Saved entries:
-- ==== Sys2Proof/Laws/Bytes.lean ====
section
/-! SUPPORT. Writing a value as bytes and reading it back (R190): lengths, the round trips, and reading inside a longer body. -/

namespace Sys2Proof.Machine

@[simp] theorem leBytes_length (n v : Nat) : (leBytes n v).length = n := by
  induction n generalizing v with
  | zero => rfl
  | succ n ih => simp [leBytes, ih]

@[simp] theorem beBytes_length (n v : Nat) : (beBytes n v).length = n := by simp [beBytes]

@[simp] theorem beSigned_length (n : Nat) (v : Int) : (beSigned n v).length = n := by simp [beSigned]

theorem leValue_leBytes {n v : Nat} (h : v < 256 ^ n) : leValue (leBytes n v) = v := by
  induction n generalizing v with
  | zero => simp at h; simp [leBytes, leValue, h]
  | succ n ih =>
    have hq : v / 256 < 256 ^ n := Nat.div_lt_of_lt_mul (by rw [pow_succ] at h; omega)
    have hv := ih hq
    simp only [leValue] at hv
    simp [leBytes, leValue, hv]
    omega

theorem beValue_reverse (bs : List Byte) : beValue bs.reverse = leValue bs := by
  simp [beValue, leValue, List.foldl_reverse]

/-- A value that fits `n` bytes is read back from them, most significant byte first. -/
@[simp] theorem beValue_beBytes {n v : Nat} (h : v < 256 ^ n) : beValue (beBytes n v) = v := by
  rw [beBytes, beValue_reverse, leValue_leBytes h]

/-- Reading from the front of a body. -/
theorem beAt_append {bs rest : List Byte} {n : Nat} (h : bs.length = n) : beAt (bs ++ rest) 0 n = beValue bs := by
  subst h; simp [beAt]

/-- Reading behind the front of a body. -/
theorem beAt_append_right {bs rest : List Byte} {off n : Nat} (h : bs.length ≤ off) :
    beAt (bs ++ rest) off n = beAt rest (off - bs.length) n := by
  simp [beAt, List.drop_append, List.drop_eq_nil_of_le h]

theorem beAt_cons {b : Byte} {rest : List Byte} {off n : Nat} : beAt (b :: rest) (off + 1) n = beAt rest off n := by
  simp [beAt]

@[simp] theorem beAt_one (b : Byte) (rest : List Byte) : beAt (b :: rest) 0 1 = b.toNat := by
  simp [beAt, beValue]

@[simp] theorem byteOf_toNat_self (b : Byte) : byteOf b.toNat = b := by simp [byteOf]

theorem byteOf_toNat {n : Nat} (h : n < 256) : (byteOf n).toNat = n := by
  simp [byteOf, Nat.mod_eq_of_lt h]

/-- A serial sent in four bytes is read back. -/
theorem serialAt_beBytes (x : BitVec 32) (rest : List Byte) : serialAt (beBytes 4 x.toNat ++ rest) 0 = x := by
  have h : beAt (beBytes 4 x.toNat ++ rest) 0 4 = x.toNat := by
    rw [beAt_append (by simp)]
    exact beValue_beBytes (by have := x.isLt; omega)
  simp [serialAt, h]

/-- A signed value that fits two bytes is read back. -/
theorem beSignedAt_two {v : Int} (rest : List Byte) (h1 : -32768 ≤ v) (h2 : v ≤ 32767) :
    beSignedAt (beSigned 2 v ++ rest) 0 2 = v := by
  have h : beAt (beSigned 2 v ++ rest) 0 2 = (BitVec.ofInt 16 v).toNat := by
    rw [beAt_append (by simp)]
    exact beValue_beBytes (by have := (BitVec.ofInt 16 v).isLt; omega)
  simp only [beSignedAt, h, Nat.reduceMul, BitVec.ofNat_toNat, BitVec.setWidth_eq, BitVec.toInt_ofInt]
  rw [Int.bmod_eq_of_le] <;> omega

/-! ## Clamping -/

/-- Clamping is the nearer end (spec/00 section 5). -/
theorem clampNat_eq {lo hi : Nat} (h : lo ≤ hi) (v : Nat) : clampNat lo hi v = max lo (min hi v) := by
  unfold clampNat; split <;> (try split) <;> omega

theorem clampInt_eq {lo hi : Int} (h : lo ≤ hi) (v : Int) : clampInt lo hi v = max lo (min hi v) := by
  unfold clampInt; split <;> (try split) <;> omega

theorem clampNat_mem {lo hi : Nat} (h : lo ≤ hi) (v : Nat) : lo ≤ clampNat lo hi v ∧ clampNat lo hi v ≤ hi := by
  unfold clampNat; split <;> (try split) <;> omega

theorem clampInt_mem {lo hi : Int} (h : lo ≤ hi) (v : Int) : lo ≤ clampInt lo hi v ∧ clampInt lo hi v ≤ hi := by
  unfold clampInt; split <;> (try split) <;> omega

end Sys2Proof.Machine
end

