/-! ## `State.endCalibration` -/

@[simp] theorem State.endCalibration_line (s : State) (result : CalibResult) : (s.endCalibration result).line =
    s.line := rfl
@[simp] theorem State.endCalibration_roster (s : State) (result : CalibResult) : (s.endCalibration result).roster =
    s.roster := rfl
@[simp] theorem State.endCalibration_census (s : State) (result : CalibResult) : (s.endCalibration result).census =
    s.census := rfl
@[simp] theorem State.endCalibration_planner_built (s : State) (result : CalibResult) : (s.endCalibration result).planner.built =
    s.planner.built := rfl
@[simp] theorem State.endCalibration_planner_shots (s : State) (result : CalibResult) : (s.endCalibration result).planner.shots =
    s.planner.shots := rfl
@[simp] theorem State.endCalibration_planner_sweep (s : State) (result : CalibResult) : (s.endCalibration result).planner.sweep =
    s.planner.sweep := rfl
@[simp] theorem State.endCalibration_planner_overruns (s : State) (result : CalibResult) : (s.endCalibration result).planner.overruns =
    s.planner.overruns := rfl
@[simp] theorem State.endCalibration_planner_lastOverrun (s : State) (result : CalibResult) : (s.endCalibration result).planner.lastOverrun =
    s.planner.lastOverrun := rfl
@[simp] theorem State.endCalibration_planner_framerPlan (s : State) (result : CalibResult) : (s.endCalibration result).planner.framerPlan =
    s.planner.framerPlan := rfl
@[simp] theorem State.endCalibration_intake (s : State) (result : CalibResult) : (s.endCalibration result).intake =
    s.intake := rfl
@[simp] theorem State.endCalibration_lanes (s : State) (result : CalibResult) : (s.endCalibration result).lanes =
    s.lanes := rfl
@[simp] theorem State.endCalibration_sup (s : State) (result : CalibResult) : (s.endCalibration result).sup =
    s.sup := rfl
@[simp] theorem State.endCalibration_conv_state (s : State) (result : CalibResult) : (s.endCalibration result).conv.state =
    s.conv.state := rfl
@[simp] theorem State.endCalibration_conv_windowCode (s : State) (result : CalibResult) : (s.endCalibration result).conv.windowCode =
    s.conv.windowCode := rfl
@[simp] theorem State.endCalibration_conv_stepCode (s : State) (result : CalibResult) : (s.endCalibration result).conv.stepCode =
    s.conv.stepCode := rfl
@[simp] theorem State.endCalibration_conv_offset (s : State) (result : CalibResult) : (s.endCalibration result).conv.offset =
    s.conv.offset := rfl
@[simp] theorem State.endCalibration_conv_curve (s : State) (result : CalibResult) : (s.endCalibration result).conv.curve =
    s.conv.curve := rfl
@[simp] theorem State.endCalibration_conv_refused (s : State) (result : CalibResult) : (s.endCalibration result).conv.refused =
    s.conv.refused := rfl
@[simp] theorem State.endCalibration_link_straps (s : State) (result : CalibResult) : (s.endCalibration result).link.straps =
    s.link.straps := rfl
@[simp] theorem State.endCalibration_link_cause (s : State) (result : CalibResult) : (s.endCalibration result).link.cause =
    s.link.cause := rfl
@[simp] theorem State.endCalibration_link_rx (s : State) (result : CalibResult) : (s.endCalibration result).link.rx =
    s.link.rx := rfl
@[simp] theorem State.endCalibration_link_inbound (s : State) (result : CalibResult) : (s.endCalibration result).link.inbound =
    s.link.inbound := rfl
@[simp] theorem State.endCalibration_link_handler (s : State) (result : CalibResult) : (s.endCalibration result).link.handler =
    s.link.handler := rfl
@[simp] theorem State.endCalibration_link_outbound (s : State) (result : CalibResult) : (s.endCalibration result).link.outbound =
    s.link.outbound := rfl
@[simp] theorem State.endCalibration_link_tx (s : State) (result : CalibResult) : (s.endCalibration result).link.tx =
    s.link.tx := rfl
@[simp] theorem State.endCalibration_link_recFlags (s : State) (result : CalibResult) : (s.endCalibration result).link.recFlags =
    s.link.recFlags := rfl
@[simp] theorem State.endCalibration_link_mask (s : State) (result : CalibResult) : (s.endCalibration result).link.mask =
    s.link.mask := rfl
@[simp] theorem State.endCalibration_link_faults (s : State) (result : CalibResult) : (s.endCalibration result).link.faults =
    s.link.faults := rfl
@[simp] theorem State.endCalibration_pending (s : State) (result : CalibResult) : (s.endCalibration result).pending =
    s.pending := rfl
@[simp] theorem State.endCalibration_free (s : State) (result : CalibResult) : (s.endCalibration result).free =
    s.free := rfl
@[simp] theorem State.endCalibration_planner_slotWanted (s : State) (result : CalibResult) : (s.endCalibration result).planner.slotWanted =
    false := rfl
@[simp] theorem State.endCalibration_conv_calib (s : State) (result : CalibResult) : (s.endCalibration result).conv.calib =
    none := rfl
@[simp] theorem State.endCalibration_conv_lastCalib (s : State) (result : CalibResult) : (s.endCalibration result).conv.lastCalib =
    some result := rfl
@[simp] theorem State.endCalibration_link_kinds (s : State) (result : CalibResult) : (s.endCalibration result).link.kinds =
    { s.link.kinds with calibration := true } := rfl

/-! ## `State.freeLane` -/

@[simp] theorem State.freeLane_line (s : State) (i : LaneNo) : (s.freeLane i).line = s.line := rfl
@[simp] theorem State.freeLane_roster (s : State) (i : LaneNo) : (s.freeLane i).roster = s.roster := rfl
@[simp] theorem State.freeLane_census (s : State) (i : LaneNo) : (s.freeLane i).census = s.census := rfl
@[simp] theorem State.freeLane_planner_built (s : State) (i : LaneNo) : (s.freeLane i).planner.built =
    s.planner.built := rfl
@[simp] theorem State.freeLane_planner_sweep (s : State) (i : LaneNo) : (s.freeLane i).planner.sweep =
    s.planner.sweep := rfl
@[simp] theorem State.freeLane_planner_slotWanted (s : State) (i : LaneNo) : (s.freeLane i).planner.slotWanted =
    s.planner.slotWanted := rfl
@[simp] theorem State.freeLane_planner_overruns (s : State) (i : LaneNo) : (s.freeLane i).planner.overruns =
    s.planner.overruns := rfl
@[simp] theorem State.freeLane_planner_lastOverrun (s : State) (i : LaneNo) : (s.freeLane i).planner.lastOverrun =
    s.planner.lastOverrun := rfl
@[simp] theorem State.freeLane_planner_framerPlan (s : State) (i : LaneNo) : (s.freeLane i).planner.framerPlan =
    s.planner.framerPlan := rfl
@[simp] theorem State.freeLane_intake (s : State) (i : LaneNo) : (s.freeLane i).intake = s.intake := rfl
@[simp] theorem State.freeLane_sup (s : State) (i : LaneNo) : (s.freeLane i).sup = s.sup := rfl
@[simp] theorem State.freeLane_conv (s : State) (i : LaneNo) : (s.freeLane i).conv = s.conv := rfl
@[simp] theorem State.freeLane_link (s : State) (i : LaneNo) : (s.freeLane i).link = s.link := rfl
@[simp] theorem State.freeLane_pending (s : State) (i : LaneNo) : (s.freeLane i).pending = s.pending := rfl
@[simp] theorem State.freeLane_free (s : State) (i : LaneNo) : (s.freeLane i).free = s.free := rfl
@[simp] theorem State.freeLane_planner_shots (s : State) (i : LaneNo) : (s.freeLane i).planner.shots =
    s.planner.shots.filter fun e => e.owner != Owner.lane i := rfl
@[simp] theorem State.freeLane_lanes (s : State) (i : LaneNo) : (s.freeLane i).lanes =
    s.lanes.update i fun l => { l with work := none } := rfl

end Sys2Proof.Machine
end

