@[simp] theorem State.hearHeld_lineSide (s : State) (t : Tag) (h : Terminal) (coarse : Int) :
    (s.hearHeld t h coarse).1.lineSide = s.lineSide := by
  unfold State.hearHeld; (repeat' split) <;> simp

@[simp] theorem State.hear_lineSide (s : State) (serial : Serial) (coarse : Int) :
    (s.hear serial coarse).1.lineSide = s.lineSide := by
  unfold State.hear; (repeat' split) <;> simp

@[simp] theorem State.parkRecord_lineSide (s : State) (t : Tag) (h : Terminal) (reason : Reason) (hold : Nat) :
    (s.parkRecord t h reason hold).lineSide = s.lineSide := by
  simp [State.parkRecord]

@[simp] theorem State.detach_lineSide (s : State) (t : Tag) (h : Terminal) :
    (s.detach t h).lineSide = s.lineSide := by
  unfold State.detach; split <;> simp

@[simp] theorem State.freeRecord_lineSide (s : State) (t : Tag) (h : Terminal) :
    (s.freeRecord t h).lineSide = s.lineSide := by
  simp [State.freeRecord]

@[simp] theorem State.laneFail_lineSide (s : State) (i : LaneNo) (w : LaneWork) (reason : Reason) :
    (s.laneFail i w reason).lineSide = s.lineSide := by
  unfold State.laneFail; dsimp only; (repeat' split) <;> simp

@[simp] theorem State.laneComplete_lineSide (s : State) (i : LaneNo) (w : LaneWork) :
    (s.laneComplete i w).lineSide = s.lineSide := by
  unfold State.laneComplete; dsimp only; (repeat' split) <;> simp

@[simp] theorem State.seize_lineSide (s : State) (i : LaneNo) : (s.seize i).lineSide = s.lineSide := by
  unfold State.seize; dsimp only; (repeat' split) <;> simp

@[simp] theorem State.seizeAll_lineSide (s : State) : (s.seizeAll).lineSide = s.lineSide :=
  foldl_proj _ _ (fun s x => by simp) _ _

@[simp] theorem State.laneDeparture_lineSide (s : State) (carried : List LineNotice) (i : LaneNo) :
    (s.laneDeparture carried i).lineSide = s.lineSide := by
  unfold State.laneDeparture; (repeat' split) <;> simp

@[simp] theorem State.laneRepostNotice_lineSide (s : State) (i : LaneNo) :
    (s.laneRepostNotice i).lineSide = s.lineSide := by
  unfold State.laneRepostNotice; split <;> (try split) <;> simp

@[simp] theorem State.laneRepostShot_lineSide (s : State) (i : LaneNo) :
    (s.laneRepostShot i).lineSide = s.lineSide := by
  unfold State.laneRepostShot; split <;> (try split) <;> simp

@[simp] theorem State.lanePlaced_lineSide (s : State) (i : LaneNo) (cycle : CycleNo) (kind : GrantKind) :
    (s.lanePlaced i cycle kind).lineSide = s.lineSide := by
  unfold State.lanePlaced; split <;> (try split) <;> simp

@[simp] theorem State.postProbe_lineSide (s : State) (i : LaneNo) (w : LaneWork) (p : ProbeWork) :
    (s.postProbe i w p).lineSide = s.lineSide := by
  simp [State.postProbe]

@[simp] theorem State.enterProbe_lineSide (s : State) (i : LaneNo) (w : LaneWork) :
    (s.enterProbe i w).lineSide = s.lineSide := by
  simp [State.enterProbe]

@[simp] theorem State.laneCompute_lineSide (s : State) (i : LaneNo) (w : LaneWork) (p : ProbeWork) :
    (s.laneCompute i w p).lineSide = s.lineSide := by
  unfold State.laneCompute; dsimp only; (repeat' split) <;> simp

@[simp] theorem State.probeGoOn_lineSide (s : State) (i : LaneNo) (w : LaneWork) (p : ProbeWork) :
    (s.probeGoOn i w p).lineSide = s.lineSide := by
  unfold State.probeGoOn; split <;> (try split) <;> simp

@[simp] theorem State.probeFailure_lineSide (s : State) (i : LaneNo) (w : LaneWork) (p : ProbeWork) (kind : FailKind) :
    (s.probeFailure i w p kind).lineSide = s.lineSide := by
  unfold State.probeFailure; dsimp only; (repeat' split) <;> simp

@[simp] theorem State.settleProbe_lineSide (s : State) (i : LaneNo) (w : LaneWork) (p : ProbeWork) (held : HeldGrant) (outcome : CloseOutcome) :
    (s.settleProbe i w p held outcome).lineSide = s.lineSide := by
  unfold State.settleProbe; dsimp only; (repeat' split) <;> simp

@[simp] theorem State.offerFailure_lineSide (s : State) (i : LaneNo) (w : LaneWork) (attempts : Nat) (kind : FailKind) :
    (s.offerFailure i w attempts kind).lineSide = s.lineSide := by
  unfold State.offerFailure; dsimp only; (repeat' split) <;> simp

@[simp] theorem State.settleOffer_lineSide (s : State) (i : LaneNo) (w : LaneWork) (attempts : Nat) (held : HeldGrant) (outcome : CloseOutcome) :
    (s.settleOffer i w attempts held outcome).lineSide = s.lineSide := by
  unfold State.settleOffer; dsimp only; (repeat' split) <;> simp

@[simp] theorem State.trimFailure_lineSide (s : State) (i : LaneNo) (w : LaneWork) (attempts : Nat) (last : Option SettledTrim) (kind : FailKind) :
    (s.trimFailure i w attempts last kind).lineSide = s.lineSide := by
  unfold State.trimFailure; dsimp only; (repeat' split) <;> simp

@[simp] theorem State.settleTrim_lineSide (s : State) (i : LaneNo) (w : LaneWork) (attempts : Nat) (cycle : CycleNo) (held : HeldGrant) (outcome : CloseOutcome) :
    (s.settleTrim i w attempts cycle held outcome).lineSide = s.lineSide := by
  unfold State.settleTrim; split <;> (try split) <;> simp

@[simp] theorem State.settleIfDue_lineSide (s : State) (i : LaneNo) (w : LaneWork) (cycle : CycleNo) (held : HeldGrant) :
    (s.settleIfDue i w cycle held).lineSide = s.lineSide := by
  unfold State.settleIfDue; (repeat' split) <;> simp

@[simp] theorem State.laneBurst_lineSide (s : State) (i : LaneNo) (t : Tag) (r : BurstResult) :
    (s.laneBurst i t r).lineSide = s.lineSide := by
  unfold State.laneBurst; (repeat' split) <;> simp

@[simp] theorem State.laneClose_lineSide (s : State) (i : LaneNo) (t : Tag) (cycle : CycleNo) (kind : GrantKind) (outcome : CloseOutcome) :
    (s.laneClose i t cycle kind outcome).lineSide = s.lineSide := by
  unfold State.laneClose; split <;> simp

@[simp] theorem State.laneCapture_lineSide (s : State) (i : LaneNo) (t : Tag) (cycle : CycleNo) (answer : CaptureAnswer) :
    (s.laneCapture i t cycle answer).lineSide = s.lineSide := by
  unfold State.laneCapture; split <;> (try split) <;> simp

@[simp] theorem State.laneSighting_lineSide (s : State) (i : LaneNo) (t : Tag) (cycle : CycleNo) :
    (s.laneSighting i t cycle).lineSide = s.lineSide := by
  unfold State.laneSighting; (repeat' split) <;> simp

@[simp] theorem State.parkPowerLoss_lineSide (s : State) (t : Tag) (h : Terminal) :
    (s.parkPowerLoss t h).lineSide = s.lineSide := by
  simp [State.parkPowerLoss]

@[simp] theorem State.parkLost_lineSide (s : State) (t : Tag) (h : Terminal) : (s.parkLost t h).lineSide = s.lineSide := by
  simp [State.parkLost]

@[simp] theorem State.postNudge_lineSide (s : State) (t : Tag) (delta : Int) :
    (s.postNudge t delta).lineSide = s.lineSide := by
  unfold State.postNudge; split <;> simp

@[simp] theorem State.repostNudge_lineSide (s : State) (t : Tag) : (s.repostNudge t).lineSide = s.lineSide := by
  unfold State.repostNudge; split <;> simp

@[simp] theorem State.nudgeDeparture_lineSide (s : State) (cycle : CycleNo) (t : Tag) :
    (s.nudgeDeparture cycle t).lineSide = s.lineSide := by
  unfold State.nudgeDeparture; split <;> (try split) <;> simp

@[simp] theorem State.standingMiss_lineSide (s : State) (t : Tag) (h : Terminal) (svc : Service) :
    (s.standingMiss t h svc).lineSide = s.lineSide := by
  simp [State.standingMiss]

@[simp] theorem State.standingClean_lineSide (s : State) (t : Tag) (h : Terminal) (svc : Service) (r : BurstResult) :
    (s.standingClean t h svc r).lineSide = s.lineSide := by
  unfold State.standingClean; dsimp only; (repeat' split) <;> simp

@[simp] theorem State.standingClose_lineSide (s : State) (t : Tag) (outcome : CloseOutcome) :
    (s.standingClose t outcome).lineSide = s.lineSide := by
  unfold State.standingClose; dsimp only; (repeat' split) <;> simp

@[simp] theorem State.returnClean_lineSide (s : State) (t : Tag) (h : Terminal) (svc : Service) :
    (s.returnClean t h svc).lineSide = s.lineSide := by
  simp [State.returnClean]

@[simp] theorem State.supBurst_lineSide (s : State) (t : Tag) (r : BurstResult) :
    (s.supBurst t r).lineSide = s.lineSide := by
  unfold State.supBurst; (repeat' split) <;> simp

@[simp] theorem State.returnPlaced_lineSide (s : State) (t : Tag) : (s.returnPlaced t).lineSide = s.lineSide := by
  unfold State.returnPlaced; (repeat' split) <;> simp

@[simp] theorem State.supCapture_lineSide (s : State) (t : Tag) (answer : CaptureAnswer) :
    (s.supCapture t answer).lineSide = s.lineSide := by
  unfold State.supCapture; split <;> (try split) <;> simp

@[simp] theorem State.postReturn_lineSide (s : State) (t : Tag) : (s.postReturn t).lineSide = s.lineSide := by
  unfold State.postReturn; split <;> simp

@[simp] theorem State.repostReturn_lineSide (s : State) (t : Tag) : (s.repostReturn t).lineSide = s.lineSide := by
  unfold State.repostReturn; split <;> simp

@[simp] theorem State.graceTick_lineSide (s : State) (t : Tag) : (s.graceTick t).lineSide = s.lineSide := by
  unfold State.graceTick; dsimp only; (repeat' split) <;> simp

@[simp] theorem State.returnDue_lineSide (s : State) (t : Tag) : (s.returnDue t).lineSide = s.lineSide := by
  unfold State.returnDue; (repeat' split) <;> simp

@[simp] theorem State.answerCapture_lineSide (s : State) (owner : Owner) (t : Tag) (cycle : CycleNo) (answer : CaptureAnswer) :
    (s.answerCapture owner t cycle answer).lineSide = s.lineSide := by
  unfold State.answerCapture; split <;> simp

@[simp] theorem State.refuseCapture_lineSide (s : State) (owner : Owner) (t : Tag) (cycle : CycleNo) :
    (s.refuseCapture owner t cycle).lineSide = s.lineSide := by
  simp [State.refuseCapture]

@[simp] theorem State.requestCapture_lineSide (s : State) (owner : Owner) (t : Tag) (cycle : CycleNo) (begun : Tick) :
    (s.requestCapture owner t cycle begun).lineSide = s.lineSide := by
  unfold State.requestCapture; dsimp only; (repeat' split) <;> simp

@[simp] theorem State.endCalibration_lineSide (s : State) (result : CalibResult) :
    (s.endCalibration result).lineSide = s.lineSide :=
  rfl

@[simp] theorem State.failCalibration_lineSide (s : State) (c : Calibration) (cause : CalibCause) :
    (s.failCalibration c cause).lineSide = s.lineSide :=
  rfl

@[simp] theorem State.failAttempt_lineSide (s : State) (c : Calibration) (cause : CalibCause) :
    (s.failAttempt c cause).lineSide = s.lineSide := by
  unfold State.failAttempt; split <;> simp

@[simp] theorem State.succeedAttempt_lineSide (s : State) (c : Calibration) (code : BitVec 12) :
    (s.succeedAttempt c code).lineSide = s.lineSide :=
  rfl

@[simp] theorem State.intrude_lineSide (s : State) (cycle : CycleNo) : (s.intrude cycle).lineSide = s.lineSide := by
  unfold State.intrude; (repeat' split) <;> simp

### TRY IT
Write out again, exactly, the lines from the start of the entries up to and including the one with "simp [leBytes, ih]". Nothing else belongs in the reply.

### RESULT OF THIS EXERCISE
-- ==== Sys2Proof/Laws/Bytes.lean ====
section
/-! SUPPORT. Writing a value as bytes and reading it back (R190): lengths, the round trips, and reading inside a longer body. -/

namespace Sys2Proof.Machine

@[simp] theorem leBytes_length (n v : Nat) : (leBytes n v).length = n := by
  induction n generalizing v with
  | zero => rfl
  | succ n ih => simp [leBytes, ih]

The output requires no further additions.